IPR Puts Biotech in the Crosshairs
A forum to invalidate patents is now being used on biotech firms.
June 11, 2015 at 10:06 PM
7 minute read
Since they first became available in September 2012, inter partes review proceedings continue to gain popularity as a means of challenging the validity of patents. While IPRs have had the most impact on patents in the electrical and computer fields, their influence on biotechnology patents is on the rise. IPR petitions challenging biotech/pharma patents in fiscal 2015 have more than tripled from the same period last year. In fact, there have been more IPR petitions in fiscal 2015 for biotech/pharma patents (73 as of March 26) than the combined total from September 2012 through April 2014 (59 as of April 10, 2014).
This trend is particularly alarming given the importance of patents to the biotech industry and the frequency with which the Patent Trial and Appeal Board (PTAB) invalidates patents. In just the month of February 2015, 93 percent of the claims from all industries that reached a final decision were invalidated.

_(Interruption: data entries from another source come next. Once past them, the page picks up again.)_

-- ==== Sys2Proof/Machine/Dispatch.lean ====
section
/-! DEFINITION. One arm for each constructor of `Instr`: a direct call of its meaning. -/

namespace Sys2Proof.Machine

/-- What an instruction, a command or an event does to the machine. -/
def exec (i : Instr) (s : State) : Host.Outcome State Fault Refusal :=
  match i with
  | .nop p => Sys2Proof.Machine.execNop p s
  | .mov p d a => Sys2Proof.Machine.execMov p d a s
  | .movi p d k => Sys2Proof.Machine.execMovi p d k s
  | .sel p d a b c neg => Sys2Proof.Machine.execSel p d a b c neg s
  | .lea p d a b sh sx => Sys2Proof.Machine.execLea p d a b sh sx s
  | .iadd p d a b sat => Sys2Proof.Machine.execIadd p d a b sat s
  | .iadd64 p d a b ext => Sys2Proof.Machine.execIadd64 p d a b ext s
  | .imul p d a b => Sys2Proof.Machine.execImul p d a b s
  | .imulhi p d a b u => Sys2Proof.Machine.execImulhi p d a b u s
  | .imad p d a b c => Sys2Proof.Machine.execImad p d a b c s
  | .iabs p d a sat => Sys2Proof.Machine.execIabs p d a sat s
  | .imin p d a b u => Sys2Proof.Machine.execImin p d a b u s
  | .imax p d a b u => Sys2Proof.Machine.execImax p d a b u s
  | .and p d a b => Sys2Proof.Machine.execAnd p d a b s
  | .or p d a b => Sys2Proof.Machine.execOr p d a b s
  | .xor p d a b => Sys2Proof.Machine.execXor p d a b s
  | .andn p d a b => Sys2Proof.Machine.execAndn p d a b s
  | .shl p d a b => Sys2Proof.Machine.execShl p d a b s
  | .shr p d a b arith => Sys2Proof.Machine.execShr p d a b arith s
  | .rot p d a b right => Sys2Proof.Machine.execRot p d a b right s
  | .clz p d a => Sys2Proof.Machine.execClz p d a s
  | .popc p d a => Sys2Proof.Machine.execPopc p d a s
  | .brev p d a => Sys2Proof.Machine.execBrev p d a s
  | .bfx p d a ctl sx => Sys2Proof.Machine.execBfx p d a ctl sx s
  | .bfi p d a base ctl => Sys2Proof.Machine.execBfi p d a base ctl s
  | .icmp p d a b cc => Sys2Proof.Machine.execIcmp p d a b cc s
  | .idp4 p d a b c k => Sys2Proof.Machine.execIdp4 p d a b c k s
  | .fadd p d a b m => Sys2Proof.Machine.execFadd p d a b m s
  | .fsub p d a b m => Sys2Proof.Machine.execFsub p d a b m s
  | .fmul p d a b m => Sys2Proof.Machine.execFmul p d a b m s
  | .ffma p d a b c m => Sys2Proof.Machine.execFfma p d a b c m s
  | .fmin p d a b => Sys2Proof.Machine.execFmin p d a b s
  | .fmax p d a b => Sys2Proof.Machine.execFmax p d a b s
  | .fcmp p d a b cc => Sys2Proof.Machine.execFcmp p d a b cc s
  | .fcvt p d a dt st m => Sys2Proof.Machine.execFcvt p d a dt st m s
  | .frnd p d a m => Sys2Proof.Machine.execFrnd p d a m s
  | .hadd2 p d a b f m => Sys2Proof.Machine.execHadd2 p d a b f m s
  | .hmul2 p d a b f m => Sys2Proof.Machine.execHmul2 p d a b f m s
  | .hfma2 p d a b f m => Sys2Proof.Machine.execHfma2 p d a b f m s
  | .frcp p d a g => Sys2Proof.Machine.execFrcp p d a g s
  | .frsq p d a g => Sys2Proof.Machine.execFrsq p d a g s
  | .fsqrt p d a g m => Sys2Proof.Machine.execFsqrt p d a g m s
  | .fdiv p d a b g m => Sys2Proof.Machine.execFdiv p d a b g m s
  | .fex2 p d a g => Sys2Proof.Machine.execFex2 p d a g s
  | .flg2 p d a g => Sys2Proof.Machine.execFlg2 p d a g s
  | .fsin p d a g => Sys2Proof.Machine.execFsin p d a g s
  | .fcos p d a g => Sys2Proof.Machine.execFcos p d a g s
  | .ftanh p d a g => Sys2Proof.Machine.execFtanh p d a g s
  | .fsigm p d a g => Sys2Proof.Machine.execFsigm p d a g s
  | .pand p d a b na nb => Sys2Proof.Machine.execPand p d a b na nb s
  | .por p d a b na nb => Sys2Proof.Machine.execPor p d a b na nb s
  | .pxor p d a b na nb => Sys2Proof.Machine.execPxor p d a b na nb s
  | .pmov p d a na => Sys2Proof.Machine.execPmov p d a na s
  | .shfl p d a b m mode => Sys2Proof.Machine.execShfl p d a b m mode s
  | .vote p d a m mode => Sys2Proof.Machine.execVote p d a m mode s
  | .wred p d a m op ty => Sys2Proof.Machine.execWred p d a m op ty s
  | .bra p off => Sys2Proof.Machine.execBra p off s
  | .bdiv p off rejoin => Sys2Proof.Machine.execBdiv p off rejoin s
  | .join => Sys2Proof.Machine.execJoin s
  | .brx p a => Sys2Proof.Machine.execBrx p a s
  | .call p off link => Sys2Proof.Machine.execCall p off link s
  | .callr p link a => Sys2Proof.Machine.execCallr p link a s
  | .ret p a => Sys2Proof.Machine.execRet p a s
  | .exit p => Sys2Proof.Machine.execExit p s
  | .loop p off stages cnt => Sys2Proof.Machine.execLoop p off stages cnt s
  | .lexit p => Sys2Proof.Machine.execLexit p s
  | .mark p n => Sys2Proof.Machine.execMark p n s
  | .trap p code => Sys2Proof.Machine.execTrap p code s
  | .brk p code => Sys2Proof.Machine.execBrk p code s
  | .fold => Sys2Proof.Machine.execFold s
  | .unfold => Sys2Proof.Machine.execUnfold s
  | .xmov p d a j => Sys2Proof.Machine.execXmov p d a j s
  | .xbc p d a j m => Sys2Proof.Machine.execXbc p d a j m s
  | .ldG32 p d a land off => Sys2Proof.Machine.execLdG32 p d a land off s
  | .ldG64 p d a land off => Sys2Proof.Machine.execLdG64 p d a land off s
  | .ldSp32 p d a off => Sys2Proof.Machine.execLdSp32 p d a off s
  | .ldSp64 p d a off => Sys2Proof.Machine.execLdSp64 p d a off s
  | .stG32 p d a off => Sys2Proof.Machine.execStG32 p d a off s
  | .stG64 p d a off => Sys2Proof.Machine.execStG64 p d a off s
  | .stSp32 p d a off => Sys2Proof.Machine.execStSp32 p d a off s
  | .stSp64 p d a off => Sys2Proof.Machine.execStSp64 p d a off s
  | .ldc p d a off => Sys2Proof.Machine.execLdc p d a off s
  | .pf p a l2 off => Sys2Proof.Machine.execPf p a l2 off s
  | .phase p k => Sys2Proof.Machine.execPhase p k s
  | .ifence p k => Sys2Proof.Machine.execIfence p k s
  | .arm p lo hi tok => Sys2Proof.Machine.execArm p lo hi tok s
  | .wait p d => Sys2Proof.Machine.execWait p d s
  | .rget p d k => Sys2Proof.Machine.execRget p d k s
  | .rgetW p d k => Sys2Proof.Machine.execRgetW p d k s
  | .rput p k => Sys2Proof.Machine.execRput p k s
  | .rdone p k => Sys2Proof.Machine.execRdone p k s
  | .ldo32 p d a land off k => Sys2Proof.Machine.execLdo32 p d a land off k s
  | .ldo64 p d a land off k => Sys2Proof.Machine.execLdo64 p d a land off k s
  | .sto32 p d a off k => Sys2Proof.Machine.execSto32 p d a off k s
  | .sto64 p d a off k => Sys2Proof.Machine.execSto64 p d a off k s
  | .cpy p x y b set xs ys twoD => Sys2Proof.Machine.execCpy p x y b set xs ys twoD s
  | .cpyt p td ts set tr commit => Sys2Proof.Machine.execCpyt p td ts set tr commit s
  | .cacc p x y b set xs ys imm op ty => Sys2Proof.Machine.execCacc p x y b set xs ys imm op ty s
  | .ccas p x y b set xs w64 land => Sys2Proof.Machine.execCcas p x y b set xs w64 land s
  | .cfill p x b set xs => Sys2Proof.Machine.execCfill p x b set xs s
  | .ccrc p x y b set xs ys => Sys2Proof.Machine.execCcrc p x y b set xs ys s
  | .cred p x y b set op ty => Sys2Proof.Machine.execCred p x y b set op ty s
  | .jdec p x set => Sys2Proof.Machine.execJdec p x set s
  | .mma p ta tb k set t kend => Sys2Proof.Machine.execMma p ta tb k set t kend s
  | .mzero p t => Sys2Proof.Machine.execMzero p t s
  | .acrd p n r t => Sys2Proof.Machine.execAcrd p n r t s
  | .acwr p n r t => Sys2Proof.Machine.execAcwr p n r t s
  | .apatch p n r mask t op => Sys2Proof.Machine.execApatch p n r mask t op s
  | .tset p n b => Sys2Proof.Machine.execTset p n b s
  | .spawn p d a => Sys2Proof.Machine.execSpawn p d a s
  | .bar k => Sys2Proof.Machine.execBar k s
  | .barv k c => Sys2Proof.Machine.execBarv k c s
  | .renter p id => Sys2Proof.Machine.execRenter p id s
  | .rleave p => Sys2Proof.Machine.execRleave p s
  | .wset p k b => Sys2Proof.Machine.execWset p k b s
  | .wclr p k => Sys2Proof.Machine.execWclr p k s
  | .tret k => Sys2Proof.Machine.execTret k s
  | .csrr p d n => Sys2Proof.Machine.execCsrr p d n s
  | .csrw p n a => Sys2Proof.Machine.execCsrw p n a s
  | .tlbi p k => Sys2Proof.Machine.execTlbi p k s
  | .simtLoadLanding rid k => Sys2Proof.Machine.execSimtLoadLanding rid k s
  | .lateDataArrival rid k => Sys2Proof.Machine.execLateDataArrival rid k s
  | .mergeEntryFreedWait hamlet => Sys2Proof.Machine.execMergeEntryFreedWait hamlet s
  | .faultRecordDeliver hamlet => Sys2Proof.Machine.execFaultRecordDeliver hamlet s
  | .copyCommandStart core id units => Sys2Proof.Machine.execCopyCommandStart core id units s
  | .copyCommandComplete core id => Sys2Proof.Machine.execCopyCommandComplete core id s
  | .copyCommandStop core id => Sys2Proof.Machine.execCopyCommandStop core id s
  | .jdecApply core id => Sys2Proof.Machine.execJdecApply core id s
  | .mmaGroup core id => Sys2Proof.Machine.execMmaGroup core id s
  | .mmaRetire core id => Sys2Proof.Machine.execMmaRetire core id s
  | .mmaStop core id => Sys2Proof.Machine.execMmaStop core id s
  | .rowTransferPerform core id => Sys2Proof.Machine.execRowTransferPerform core id s
  | .credComplete core id status parts => Sys2Proof.Machine.execCredComplete core id status parts s
  | .residentRetire rid => Sys2Proof.Machine.execResidentRetire rid s
  | .placementRound core => Sys2Proof.Machine.execPlacementRound core s
  | .classAgeing qid => Sys2Proof.Machine.execClassAgeing qid s
  | .queueUnderflowMove hamletLevel n => Sys2Proof.Machine.execQueueUnderflowMove hamletLevel n s
  | .slotEdge => Sys2Proof.Machine.execSlotEdge s
  | .stileTakeOff rid => Sys2Proof.Machine.execStileTakeOff rid s
  | .overrunSnapshot rid => Sys2Proof.Machine.execOverrunSnapshot rid s
  | .slackDonation tenant => Sys2Proof.Machine.execSlackDonation tenant s
  | .faultWaitSnapshot rid => Sys2Proof.Machine.execFaultWaitSnapshot rid s
  | .watchdogExpiry ctx => Sys2Proof.Machine.execWatchdogExpiry ctx s
  | .sampleLatch => Sys2Proof.Machine.execSampleLatch s
  | .carveWrite p a => Sys2Proof.Machine.execCarveWrite p a s
  | .carveChangeTakeEffect core => Sys2Proof.Machine.execCarveChangeTakeEffect core s
  | .carveTimeout core => Sys2Proof.Machine.execCarveTimeout core s
  | .rgcfgWrite p k a => Sys2Proof.Machine.execRgcfgWrite p k a s
  | .wdctlWrite p a => Sys2Proof.Machine.execWdctlWrite p a s
  | .ectrloRead p d => Sys2Proof.Machine.execEctrloRead p d s
  | .clkRead p d => Sys2Proof.Machine.execClkRead p d s
  | .commandDoorbell v => Sys2Proof.Machine.execCommandDoorbell v s
  | .ringSizeWrite v => Sys2Proof.Machine.execRingSizeWrite v s
  | .faultRingSetup v => Sys2Proof.Machine.execFaultRingSetup v s
  | .eventRingSetup v => Sys2Proof.Machine.execEventRingSetup v s
  | .rollCall hi => Sys2Proof.Machine.execRollCall hi s
  | .rotaGo v => Sys2Proof.Machine.execRotaGo v s
  | .rotaStop v => Sys2Proof.Machine.execRotaStop v s
  | .registerWrite off v => Sys2Proof.Machine.execRegisterWrite off v s
  | .bar2Access write off data => Sys2Proof.Machine.execBar2Access write off data s
  | .submit h va die => Sys2Proof.Machine.execSubmit h va die s
  | .contextCreate h root asid tenant tvec emuvec ring ringLast => Sys2Proof.Machine.execContextCreate h root asid tenant tvec emuvec ring ringLast s
  | .contextDestroy h => Sys2Proof.Machine.execContextDestroy h s
  | .saveAreaAllot h pa bytes => Sys2Proof.Machine.execSaveAreaAllot h pa bytes s
  | .codeObjectRegister h va => Sys2Proof.Machine.execCodeObjectRegister h va s
  | .faultResolve h hamlet entry refuse => Sys2Proof.Machine.execFaultResolve h hamlet entry refuse s
  | .codePatch h => Sys2Proof.Machine.execCodePatch h s
  | .halt h core => Sys2Proof.Machine.execHalt h core s
  | .freeze h r => Sys2Proof.Machine.execFreeze h r s
  | .resume h withdraw r => Sys2Proof.Machine.execResume h withdraw r s
  | .snapshot h r => Sys2Proof.Machine.execSnapshot h r s
  | .stateAccess h r isCsr reg lane v write => Sys2Proof.Machine.execStateAccess h r isCsr reg lane v write s
  | .contextRegister h reg v => Sys2Proof.Machine.execContextRegister h reg v s
  | .sampling h k tenant pa last => Sys2Proof.Machine.execSampling h k tenant pa last s
  | .traceConfigure h enable va last => Sys2Proof.Machine.execTraceConfigure h enable va last s
  | .power h p => Sys2Proof.Machine.execPower h p s
  | .advanceStage h => Sys2Proof.Machine.execAdvanceStage h s
  | .attest h nonce report => Sys2Proof.Machine.execAttest h nonce report s
  | .firmwareLoad h pa bytes => Sys2Proof.Machine.execFirmwareLoad h pa bytes s
  | .configurationLoad h pa bytes => Sys2Proof.Machine.execConfigurationLoad h pa bytes s
  | .peerGroupConfigure h group pa entries => Sys2Proof.Machine.execPeerGroupConfigure h group pa entries s
  | .linkRetrain h link => Sys2Proof.Machine.execLinkRetrain h link s
  | .powerGoodReset powerGood => Sys2Proof.Machine.execPowerGoodReset powerGood s
  | .thermalCutoff => Sys2Proof.Machine.execThermalCutoff s
  | .uncorrectableError w => Sys2Proof.Machine.execUncorrectableError w s
  | .unitFailed u => Sys2Proof.Machine.execUnitFailed u s
  | .linkDown link => Sys2Proof.Machine.execLinkDown link s
  | .emptyBundle hdr => Sys2Proof.Machine.execEmptyBundle hdr s
  | .illegalEncodingPath word slot => Sys2Proof.Machine.execIllegalEncodingPath word slot s
  | .hcplheadWrite v => Sys2Proof.Machine.execHcplheadWrite v s

end Sys2Proof.Machine
end

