-- ==== Sys2Proof/Certificates/Slice0/Obligations.lean ====
section
/-! DEFINITION. The statements for the provers. The tables before them are read from the rules of the spec and do not use the
functions that the meanings of the instructions use for their results. -/

namespace Sys2Proof.Claim

open Sys2Proof.Machine

/-! ### Instructions that compute registers (R321) -/

/-- What an entry of the reference says of such an instruction: predicate, latency, destination, the sources it reads, how an
immediate stands, and the result of one lane as a function of the values of the sources. -/
structure RegOp where
  p : Pred
  lat : Nat
  d : Dst
  srcs : List Src
  imm : ImmAs
  result : List Word → Result

/-- The lanes it takes effect in (R50, R294). -/
def RegOp.lanes (o : RegOp) (q : Issue) : List Nat := q.lanes o.p (dstScalar o.d)

/-- Where it may stand and what it may name: place (R290), allotments (R49, R50), a predicate of its mode (R52). -/
def RegOp.Legal (o : RegOp) (place : Bool) (q : Issue) : Prop :=
  place = true ∧ q.res.within o.d o.srcs = true ∧ predOk q.res o.p = true

/-- The instruction completes with these results and changes nothing else. -/
def RegOp.Done (o : RegOp) (i : Instr) (s : State) (q : Issue) : Prop :=
  ∃ t, exec i s = .next t ∧
    s.Computes q t o.lat o.d (fun c => o.result (o.srcs.map fun a => s.opnd q.res o.imm a c)) (o.lanes q)
      (if o.lanes q = [] then [] else o.srcs)

/-- Results that also enter the last-result file of a lane (R47), and predicates, which do not. -/
def shifts (x : Word) (ff : FFlags) : Result := { words := [x], ys := [x], ff := ff }
def keeps (x : Word) : Result := { words := [x], ys := [], ff := 0 }

/-- The operand values of a source list. -/
def a0 (xs : List Word) : Word := xs.getD 0 0
def a1 (xs : List Word) : Word := xs.getD 1 0
def a2 (xs : List Word) : Word := xs.getD 2 0

/-! #### The integer family (R300, R301, R336, R340, R343, R359, R361, R370, R373) -/

/-- A number clamped to the signed range of a word. -/
def clamp (x : Int) : Word := BitVec.ofInt 32 (if x < -2 ^ 31 then -2 ^ 31 else if 2 ^ 31 - 1 < x then 2 ^ 31 - 1 else x)

/-- The field of a control word: position [4:0], width [13:8] cut off at bit 31 (R301). -/
def ctlPos (ctl : Word) : Nat := (ctl.extractLsb' 0 5).toNat
def ctlWidth (ctl : Word) : Nat := min (ctl.extractLsb' 8 6).toNat (32 - ctlPos ctl)

/-- Element i of four signed or unsigned bytes. -/
def byteOf (signed : Bool) (x : Word) (i : Nat) : Int := if signed then (x.extractLsb' (8 * i) 8).toInt else (x.extractLsb' (8 * i) 8).toNat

IPRs are being used to challenge the validity of important biotech inventions—spanning the gamut from life-saving medical therapies to gene sequencing technology. The petitioners challenging those patents predictably include defendants in patent litigation, but they aren't limited to that group.
New Players Make Waves
Nonpracticing entities now use IPRs to target biotech companies. Unlike patent litigation in district court, standing is not needed to file an IPR petition. This means that anyone can attempt to institute an IPR of any patent as long as they pay the required fee to the U.S. Patent and Trademark Office. So nonpracticing entities hoping to score a quick settlement at the mere threat of filing an IPR petition for a biotech company's key product have been jumping in.